At Southern University at New Orleans, hit hard by Hurricane Katrina in 2005, a battle between university officials and the Federal Emergency Management Agency has thrown into sharp relief an elevation-based discrepancy in efforts to repair the campus, reports the New Orleans Times-Picayune.

The university has petitioned the federal agency, known as FEMA, for an estimated $94-million to relocate the campus to higher ground, at a site a half-mile away. The proposed location is where students and faculty members lived and conducted classes in trailers for 2½ years after Katrina struck the Gulf Coast.

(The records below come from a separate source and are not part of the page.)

-- ==== Sys2Proof/Laws/PerInstr.lean ====
section
/-! SUPPORT. The family `Encoding`: one lemma per constructor of Instr, each about the instruction as syntax. -/

-- One lemma after another: side by side, the 231 of them wait on one another in as many threads.
set_option Elab.async false

namespace Sys2Proof.Laws.Encoding

open Sys2Proof

/-- The opcode table's entry at an instruction's opcode byte carries its mnemonic, its mode and its place among the
optional opcodes, and completing that entry with the instruction's operand bytes gives the instruction back (R84,
R93, R98). -/
def Statement (i : Instr) : Prop :=
  ∃ row, opcodeTable[i.opcode.toNat]? = some (some row) ∧ row.mnemonic = i.mnemonic ∧ row.mode = i.operand.mode ∧
    row.optional = i.optional ∧ ∀ rest, row.build.complete (i.operand.bytes ++ rest) = .decoded i rest
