/-- Settles O22: bank `n` of the window holds slice `n % 2` of one unit and slice `n - 4` of two. -/
theorem nromFillsTheCartridgeWindow : Obligations.NromFillsTheCartridgeWindow := by
  unfold Obligations.NromFillsTheCartridgeWindow
  refine ⟨nrom_inRange, fun d ramInit sramInit pcOverride ext s h => ?_⟩
  obtain ⟨hprg, hone, htwo⟩ := init_nrom_eq_machine h
  refine ⟨fun hunits => ?_, fun hunits => ?_⟩
  · have hbank : ∀ n (hn : n < 8), 4 ≤ n → s.bank[n] = .prgSlice (n % 2) false := by
      rw [hone hunits]
      exact fun n => bankTable_window (slot := fun n => .prgSlice (n % 2) false)
    refine ⟨hbank 4 _ (by decide), hbank 5 _ (by decide), hbank 6 _ (by decide), hbank 7 _ (by decide),
      fun addr h => ?_⟩
    have hindex : addr.toNat / 8192 % 2 * 8192 + addr.toNat % 8192 = (addr.toNat - 0x8000) % 16384 := by omega
    rw [State.read_window (slice := (· % 2)) hbank h, hprg, hindex]
  · have hbank : ∀ n (hn : n < 8), 4 ≤ n → s.bank[n] = .prgSlice (n - 4) false := by
      rw [htwo hunits]
      exact fun n => bankTable_window (slot := fun n => .prgSlice (n - 4) false)
    refine ⟨hbank 4 _ (by decide), hbank 5 _ (by decide), hbank 6 _ (by decide), hbank 7 _ (by decide),
      fun addr h => ?_⟩
    have hindex : (addr.toNat / 8192 - 4) * 8192 + addr.toNat % 8192 = addr.toNat - 0x8000 := by omega
    rw [State.read_window (slice := (· - 4)) hbank h, hprg, hindex]

/-! ### When an initialisation fails -/

theorem init_of_selector_err {d : RomDescriptor} {sel : Selector} {reason : ConfigReason} (h : sel d = .err reason)
    (ramInit sramInit : Memory) (pcOverride : Option Word) (ext : Bool) :
    init d (some sel) ramInit sramInit pcOverride ext = .failed (.configurationError reason) := by
  rw [init, busInit, h]

theorem launch_of_mapper_zero {d : RomDescriptor} (h : d.mapperNumber = 0) (ramInit sramInit : Memory)
    (pcOverride : Option Word) (ext : Bool) :
    launch d ramInit sramInit pcOverride ext = init d (some nrom) ramInit sramInit pcOverride ext := by
  rw [launch, h]
  rfl

theorem selectorFor_of_ne_zero {n : Nat} (h : n ≠ 0) : selectorFor n = none := by
  cases n with
  | zero => contradiction
  | succ n => rfl

/-- With the reset vector readable `CpuInit` builds a machine (R302). -/
theorem cpuInit_of_vector {b : Bus} {lo hi : Byte} {ext : Bool}
    (hlo : (b.withCpu 0 ext).read Config.vecReset = some lo)
    (hhi : (b.withCpu 0 ext).read (Config.vecReset + 1) = some hi) (pcOverride : Option Word) :
    ∃ s, cpuInit b pcOverride ext = .machine s := by
  cases pcOverride with
  | some v => exact ⟨_, rfl⟩
  | none =>
    rw [cpuInit, memRead16_of_some hlo hhi]
    exact ⟨_, rfl⟩

/-- A selector's slots hold the reset vector, so an initialisation with one succeeds. -/
theorem init_of_selector_ok {d : RomDescriptor} {sel : Selector} {slots : Vector Slot 4} (h : sel d = .ok slots)
    (ramInit sramInit : Memory) (pcOverride : Option Word) (ext : Bool) :
    ∃ s, init d (some sel) ramInit sramInit pcOverride ext = .machine s := by
  rw [init, busInit, h]
  exact cpuInit_of_vector rfl rfl pcOverride

/-- Settles O24: NROM's answer decides with a selector, the reset vector without one. -/
theorem initialisationFailsExactlyAsStated : Obligations.InitialisationFailsExactlyAsStated := by
  unfold Obligations.InitialisationFailsExactlyAsStated
  refine fun d ramInit sramInit pcOverride ext v => ⟨fun h1 h2 => ?_, fun hmapper => ?_, fun hmapper hunits => ?_, rfl,
    _, rfl, rfl, rfl, rfl, rfl⟩
  · exact init_of_selector_err (nrom_of_other h1 h2) ramInit sramInit pcOverride ext
  · rw [launch, selectorFor_of_ne_zero hmapper]
  · rw [launch_of_mapper_zero hmapper]
    rcases hunits with hunits | hunits
    · exact init_of_selector_ok (nrom_of_one hunits) ramInit sramInit pcOverride ext
    · exact init_of_selector_ok (nrom_of_two hunits) ramInit sramInit pcOverride ext

end Sys2Proof.Machine

namespace Sys2Proof.Machine

open Sys2Proof.Claims

/-! SUPPORT. The addresses of the direct modes in numbers, the post-indexed mode, how an instruction faults on its
operand, and the signed reading of ADD and SUB. Then the statements about addressing and the ALU (R112 to R121, R133,
R147, R148). -/

/-! ### Addresses in numbers -/

theorem zext16_toNat (b : Byte) : (zext16 b).toNat = b.toNat := by
  rw [zext16, BitVec.toNat_setWidth]
  have := b.isLt
  omega

theorem sext16_toNat (b : Byte) : (sext16 b).toNat = if b.toNat < 128 then b.toNat else b.toNat + 0xFF00 := by
  have hb := b.isLt
  simp only [sext16, BitVec.toNat_signExtend, BitVec.toNat_setWidth, BitVec.msb_eq_decide, decide_eq_true_eq]
  split <;> split <;> omega

/-- Settles O25: each mode's resolver answers its sum, whose widths wrap it. -/
theorem directModesComputeTheirAddress : Obligations.DirectModesComputeTheirAddress := by
  unfold Obligations.DirectModesComputeTheirAddress
  intro s b a
  refine ⟨rfl, rfl, ⟨_, rfl, BitVec.sub_add_cancel _ _⟩, ⟨_, rfl, zext16_toNat b⟩, ⟨_, rfl, ?_⟩, ⟨_, rfl, ?_⟩,
    ⟨_, rfl, rfl⟩, ⟨_, rfl, ?_⟩, ⟨_, rfl, ?_⟩, ⟨_, rfl, ?_⟩⟩
  · rw [zext16_toNat, BitVec.toNat_add]
  · rw [zext16_toNat, BitVec.toNat_add]
  · rw [BitVec.toNat_add, zext16_toNat]
  · rw [BitVec.toNat_add, zext16_toNat]
  · rw [BitVec.toNat_add, sext16_toNat]

theorem resolve_izy_of_read {s : State} {lo hi b : Byte} (hl : s.read (zext16 b) = some lo)
    (hh : s.read (zext16 (b + 1)) = some hi) : resolve (.izy b) s = .ok (some (wordOf hi lo + zext16 s.y)) s := by
  rw [resolve_izy, M.bind_ok (zeroPagePointer_of_read hl hh), look_bind_apply, M.pure_apply]

/-- Settles O27: the pointer is read in the zero page, and the sum with Y is one of words. -/
theorem postIndexedModeAddsYToThePointer : Obligations.PostIndexedModeAddsYToThePointer := by
  unfold Obligations.PostIndexedModeAddsYToThePointer
  intro s b lo hi hl hh
  rw [← zext16_of_toNat rfl] at hl
  have hnext : (b + 1).toNat = (b.toNat + 1) % 256 := BitVec.toNat_add b 1
  rw [← zext16_of_toNat hnext] at hh
  exact ⟨_, resolve_izy_of_read hl hh, by rw [BitVec.toNat_add, wordOf_toNat, zext16_toNat]⟩

/-- Settles O28: an immediate operand is the instruction's own byte, every other one is resolved and then read. -/
theorem operandsReadTheByteAtTheirAddress : Obligations.OperandsReadTheByteAtTheirAddress := by
  unfold Obligations.OperandsReadTheByteAtTheirAddress
  exact fun o s b v ea => ⟨rfl, fun ho hr hv => loadOperand_of_read ho hr (memRead_of_some hv)⟩

/-! ### Faults on an operand -/

section
variable {m : Mnemonic} {o : Operand} {s t : State} {r : FaultRecord} {ea : Word}

theorem loadOperand_of_resolve_error (h : resolve o s = .error r t) : loadOperand o s = .error r t := by
  cases o with
  | imm b => cases h
  | _ => exact M.bind_error h

theorem loadOperand_of_read_none (ho : o.mode ≠ .immediate) (hr : resolve o s = .ok (some ea) s)
    (h : s.read ea = none) : loadOperand o s = .error (.addressingError ea .read) s := by
  cases o with
  | imm b => exact absurd rfl ho
  | _ => exact (M.bind_ok hr).trans (memRead_of_none h)

/-- A reader begins with its operand's read, so a fault of the read ends it. -/
theorem handler_of_load_error (hm : m ∈ readers) (h : loadOperand o s = .error r t) : handler m o s = .error r t := by
  cases m with
  | LDA | LDX | LDY | LAX | ADC | SBC | AND | ORA | EOR | CMP | CPX | CPY | BIT => exact M.bind_error h
  | _ => exact absurd hm (by decide)
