-- ==== Sys2Proof/WellFormed.lean ====
section
/-! DEFINITION. Well-formed operations. Every operand is bounded by its type; the one check left is that a `RESERVED.Fx`
carries a code that names no operation (30_encoding.md R89). -/

namespace Sys2Proof

/-- The codes of 30_encoding.md R89: `code[7:4] = 0xF`, and 0x5, 0x6, 0x7, 0xD, 0xE with `code[3:0] != 0`. -/
def isReservedCode (code : Byte) : Bool :=
  let op := (code.extractLsb' 4 4).toNat
  op == 15 || ((op == 5 || op == 6 || op == 7 || op == 13 || op == 14) && code.extractLsb' 0 4 != 0)

/-- An operation that some encoding, or some step of a rule, stands for. -/
def Instr.wf (i : Instr) : Bool :=
  match i with
  | .reservedFx code => isReservedCode code
  | _ => true

/-- The operations with no encoding: the internal steps of spec/opcode_table.json ("no encoding: internal step"). -/
def Instr.isInternal (i : Instr) : Bool :=
  match i with
  | .rawPcm8 _ | .rawPcm16 _ | .rawAdpcm _ | .rawPulse _ | .rawNoise _ | .rawNone _ | .timer _ | .advPcm8 _
  | .advPcm16 _ | .advPulse _ | .advNoise _ | .advAdpcm _ | .advNone _ | .endCheck _ | .snapCapture _
  | .snapRestore _ | .volume _ | .pan _ | .mixMaster | .mixBias | .mixClip | .mixRecentre | .mixPack | .push _
  | .swapReq | .swap | .swapRelease | .reqStart _ | .resize _ | .reqTake | .reqExpire | .reqFallback | .reload _
  | .startAdpcm _ | .reset => true
  | _ => false

end Sys2Proof
end

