-- ==== Sys2Proof/Decode.lean ====
section
/-! DEFINITION. Decoding: from the bits on a port, or in a byte of ADPCM data, or in a control register, to the operation
they stand for; then the encoder, from the same tables of 30_encoding.md. Decoding is total: every command code, every
request word, every 4-bit code and every field value is an operation, the reserved codes the one of that name. -/

namespace Sys2Proof

/-- An encoded operation with the place it is found: a 72-bit word of the `cmd` port (R86), a 32-bit word of the `req`
port (R88), a 4-bit code of channel `c` (R82), or a control register value of channel `c` whose `FORMAT` or `REPEAT`
field is looked at (R71). -/
inductive Encoded where
  | command (w : BitVec 72)
  | request (w : Word)
  | nibble (c : Chan) (n : BitVec 4)
  | formatField (c : Chan) (cnt : Word)
  | repeatField (c : Chan) (cnt : Word)
deriving DecidableEq, Repr

/-- `code[7:0]` of a command, bits 71:64 (30_encoding.md R86). -/
def commandCode (w : BitVec 72) : Byte := w.extractLsb' 64 8

/-- `mask[31:0]` of a command, bits 63:32 (R86). -/
def commandMask (w : BitVec 72) : Word := w.extractLsb' 32 32

/-- `wdata[31:0]` of a command, bits 31:0 (R86). -/
def commandData (w : BitVec 72) : Word := w.extractLsb' 0 32

/-- `code[3:0]`, the channel (R86). -/
def codeChan (code : Byte) : Chan := (code.extractLsb' 0 4).toFin

/-- The operation of a command, by the table of 30_encoding.md R87; what the table does not name is reserved (R89). The
mask and the value are used by `WR_x` only (R86). -/
def decodeCommand (w : BitVec 72) : Instr :=
  let code := commandCode w
  let c := codeChan code
  let m := commandMask w
  let v := commandData w
  match (code.extractLsb' 4 4).toNat with
  | 0 => .wrCnt c m v
  | 1 => .wrSad c m v
  | 2 => .wrTmr c m v
  | 3 => .wrPnt c m v
  | 4 => .wrLen c m v
  | 5 => if c = 0 then .wrMaster m v else .reservedFx code
  | 6 => if c = 0 then .wrBias m v else .reservedFx code
  | 7 => if c = 0 then .tick else .reservedFx code
  | 8 => .rdCnt c
  | 9 => .rdSad c
  | 10 => .rdTmr c
  | 11 => .rdPnt c
  | 12 => .rdLen c
  | 13 => if c = 0 then .rdMaster else .reservedFx code
  | 14 => if c = 0 then .rdBias else .reservedFx code
  | _ => .reservedFx code

/-- The sixteen ADPCM codes (41_adpcm.md R135). -/
def decodeNibble (c : Chan) (n : BitVec 4) : Instr :=
  match n.toNat with
  | 0 => .nib0 c
  | 1 => .nib1 c
  | 2 => .nib2 c
  | 3 => .nib3 c
  | 4 => .nib4 c
  | 5 => .nib5 c
  | 6 => .nib6 c
  | 7 => .nib7 c
  | 8 => .nib8 c
  | 9 => .nib9 c
  | 10 => .nibA c
  | 11 => .nibB c
  | 12 => .nibC c
  | 13 => .nibD c
  | 14 => .nibE c
  | _ => .nibF c

/-- `CNT[30:29]` (30_encoding.md R71): the rows of the table, at the positions and with the codes it gives. The machine
looks at its control registers through the parameters (`formatOf` of Machine/Operands.lean). -/
def decodeFormatField (c : Chan) (cnt : Word) : Instr :=
  match (cnt.extractLsb' 29 2).toNat with
  | 0 => .formatPcm8 c
  | 1 => .formatPcm16 c
  | 2 => .formatAdpcm c
  | _ => .formatPsg c

/-- `CNT[28:27]` (30_encoding.md R71): the rows of the table; the machine uses `repeatOf`. -/
def decodeRepeatField (c : Chan) (cnt : Word) : Instr :=
  match (cnt.extractLsb' 27 2).toNat with
  | 0 => .repeatManual c
  | 1 => .repeatLoop c
  | 2 => .repeatOneshot c
  | _ => .repeatReserved c

/-- The operation an encoding stands for. -/
def decode (e : Encoded) : Instr :=
  match e with
  | .command w => decodeCommand w
  | .request w => .req w
  | .nibble c n => decodeNibble c n
  | .formatField c cnt => decodeFormatField c cnt
  | .repeatField c cnt => decodeRepeatField c cnt

/-- The 72-bit command, code, mask and wdata from the high bits down (30_encoding.md R86). -/
def packCommand (code : Byte) (mask wdata : Word) : BitVec 72 := code ++ mask ++ wdata

/-- The code byte of operation `op` on channel `c` (R86). -/
def packCode (op : BitVec 4) (c : Chan) : Byte := op ++ BitVec.ofFin (w := 4) c

/-- The encoding of an operation, by the tables of 30_encoding.md R71, R82, R86 to R89; the internal steps have none.
Bits that R86 says are ignored are 0, and so are the bits of a control register outside the field. -/
def encode (i : Instr) : Option Encoded :=
  match i with
  | .wrCnt c m v => some (.command (packCommand (packCode 0x0 c) m v))
  | .wrSad c m v => some (.command (packCommand (packCode 0x1 c) m v))
  | .wrTmr c m v => some (.command (packCommand (packCode 0x2 c) m v))
  | .wrPnt c m v => some (.command (packCommand (packCode 0x3 c) m v))
  | .wrLen c m v => some (.command (packCommand (packCode 0x4 c) m v))
  | .wrMaster m v => some (.command (packCommand (packCode 0x5 0) m v))
  | .wrBias m v => some (.command (packCommand (packCode 0x6 0) m v))
  | .tick => some (.command (packCommand (packCode 0x7 0) 0 0))
  | .rdCnt c => some (.command (packCommand (packCode 0x8 c) 0 0))
  | .rdSad c => some (.command (packCommand (packCode 0x9 c) 0 0))
  | .rdTmr c => some (.command (packCommand (packCode 0xA c) 0 0))
  | .rdPnt c => some (.command (packCommand (packCode 0xB c) 0 0))
  | .rdLen c => some (.command (packCommand (packCode 0xC c) 0 0))
  | .rdMaster => some (.command (packCommand (packCode 0xD 0) 0 0))
  | .rdBias => some (.command (packCommand (packCode 0xE 0) 0 0))
  | .reservedFx code => some (.command (packCommand code 0 0))
  | .req count => some (.request count)
  | .nib0 c => some (.nibble c 0)
  | .nib1 c => some (.nibble c 1)
  | .nib2 c => some (.nibble c 2)
  | .nib3 c => some (.nibble c 3)
  | .nib4 c => some (.nibble c 4)
  | .nib5 c => some (.nibble c 5)
  | .nib6 c => some (.nibble c 6)
  | .nib7 c => some (.nibble c 7)
  | .nib8 c => some (.nibble c 8)
  | .nib9 c => some (.nibble c 9)
  | .nibA c => some (.nibble c 10)
  | .nibB c => some (.nibble c 11)
  | .nibC c => some (.nibble c 12)
  | .nibD c => some (.nibble c 13)
  | .nibE c => some (.nibble c 14)
  | .nibF c => some (.nibble c 15)
  | .formatPcm8 c => some (.formatField c 0x00000000)
  | .formatPcm16 c => some (.formatField c 0x20000000)
  | .formatAdpcm c => some (.formatField c 0x40000000)
  | .formatPsg c => some (.formatField c 0x60000000)
  | .repeatManual c => some (.repeatField c 0x00000000)
  | .repeatLoop c => some (.repeatField c 0x08000000)
  | .repeatOneshot c => some (.repeatField c 0x10000000)
  | .repeatReserved c => some (.repeatField c 0x18000000)
  | _ => none

/-! ### Words given as bytes, in the numbering of spec/opcode_table.json

The table numbers the code byte as bits 7:0; the mask and the value follow as two 32-bit words, each with its least
significant byte first (log entry 3: the ports carry fields, not bytes, so this order is the model's). -/

/-- The two ports that take an operation (00_scope.md R9). -/
inductive Port where
  | cmd
  | req
deriving DecidableEq, Repr

/-- Why a string of bytes is no word of a port. -/
inductive DecodeError where
  | shortCommand (have_ : Nat)
  | longCommand (have_ : Nat)
  | shortRequest (have_ : Nat)
  | longRequest (have_ : Nat)
deriving DecidableEq, Repr

/-- A 32-bit word from its bytes, least significant first. -/
def wordOfBytes (b0 b1 b2 b3 : Byte) : Word := b3 ++ b2 ++ b1 ++ b0

/-- The command in nine bytes: code, mask, value (30_encoding.md R86: one fixed length). -/
def commandOfBytes (bs : List Byte) : Except DecodeError (BitVec 72) :=
  match bs with
  | [code, m0, m1, m2, m3, v0, v1, v2, v3] =>
    .ok (packCommand code (wordOfBytes m0 m1 m2 m3) (wordOfBytes v0 v1 v2 v3))
  | _ => if bs.length < 9 then .error (.shortCommand bs.length) else .error (.longCommand bs.length)

/-- The request in four bytes (30_encoding.md R88). -/
def requestOfBytes (bs : List Byte) : Except DecodeError Word :=
  match bs with
  | [n0, n1, n2, n3] => .ok (wordOfBytes n0 n1 n2 n3)
  | _ => if bs.length < 4 then .error (.shortRequest bs.length) else .error (.longRequest bs.length)

/-- The decoder on bytes: total, and a string that is no word of the port is rejected by name. -/
def decodeBytes (p : Port) (bs : List Byte) : Except DecodeError Instr :=
  match p with
  | .cmd => (commandOfBytes bs).map fun w => decode (.command w)
  | .req => (requestOfBytes bs).map fun w => decode (.request w)

/-- The first `n` bytes of the number `w`, least significant first. -/
def bytesOfNat (n w : Nat) : List Byte :=
  match n with
  | 0 => []
  | n + 1 => BitVec.ofNat 8 w :: bytesOfNat n (w / 256)

/-- The port whose words have `nbits` bits in spec/opcode_table.json: a command is known by its code byte (8 bits) or
written whole (72 bits), a request is 32 bits. -/
def tablePort (nbits : Nat) : Option Port :=
  match nbits with
  | 8 => some .cmd
  | 72 => some .cmd
  | 32 => some .req
  | _ => none

/-- The operation the decoder reads from the bits `w`, numbered as spec/opcode_table.json numbers them; the bits above
`nbits` are 0. A row of the table whose bits stand on no port (an ADPCM code, a control field) shares its bits with a
command or a request and is read as that (log entry 3). -/
def decodeTableWord (nbits w : Nat) : Option Instr :=
  match tablePort nbits with
  | some .cmd => (decodeBytes .cmd (bytesOfNat 9 (w % 2 ^ nbits))).toOption
  | some .req => (decodeBytes .req (bytesOfNat 4 (w % 2 ^ nbits))).toOption
  | none => none

end Sys2Proof
end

But because an agreement has not been reached, the lower levels of many academic and other buildings — which were inundated in the post-Katrina flooding — remain gutted and unoccupied, while the upper floors house students and faculty members in classrooms and offices.

In order to obtain the federal funds, FEMA officials said the state must provide documentation from an expert in flood-plain management saying the buildings have been substantially damaged. “The fact that they’ve been able to make repairs and occupy those upper floors indicates that the viability of those buildings is still there,” Jim Stark, FEMA’s assistant administrator for Gulf Coast Recovery, told the newspaper.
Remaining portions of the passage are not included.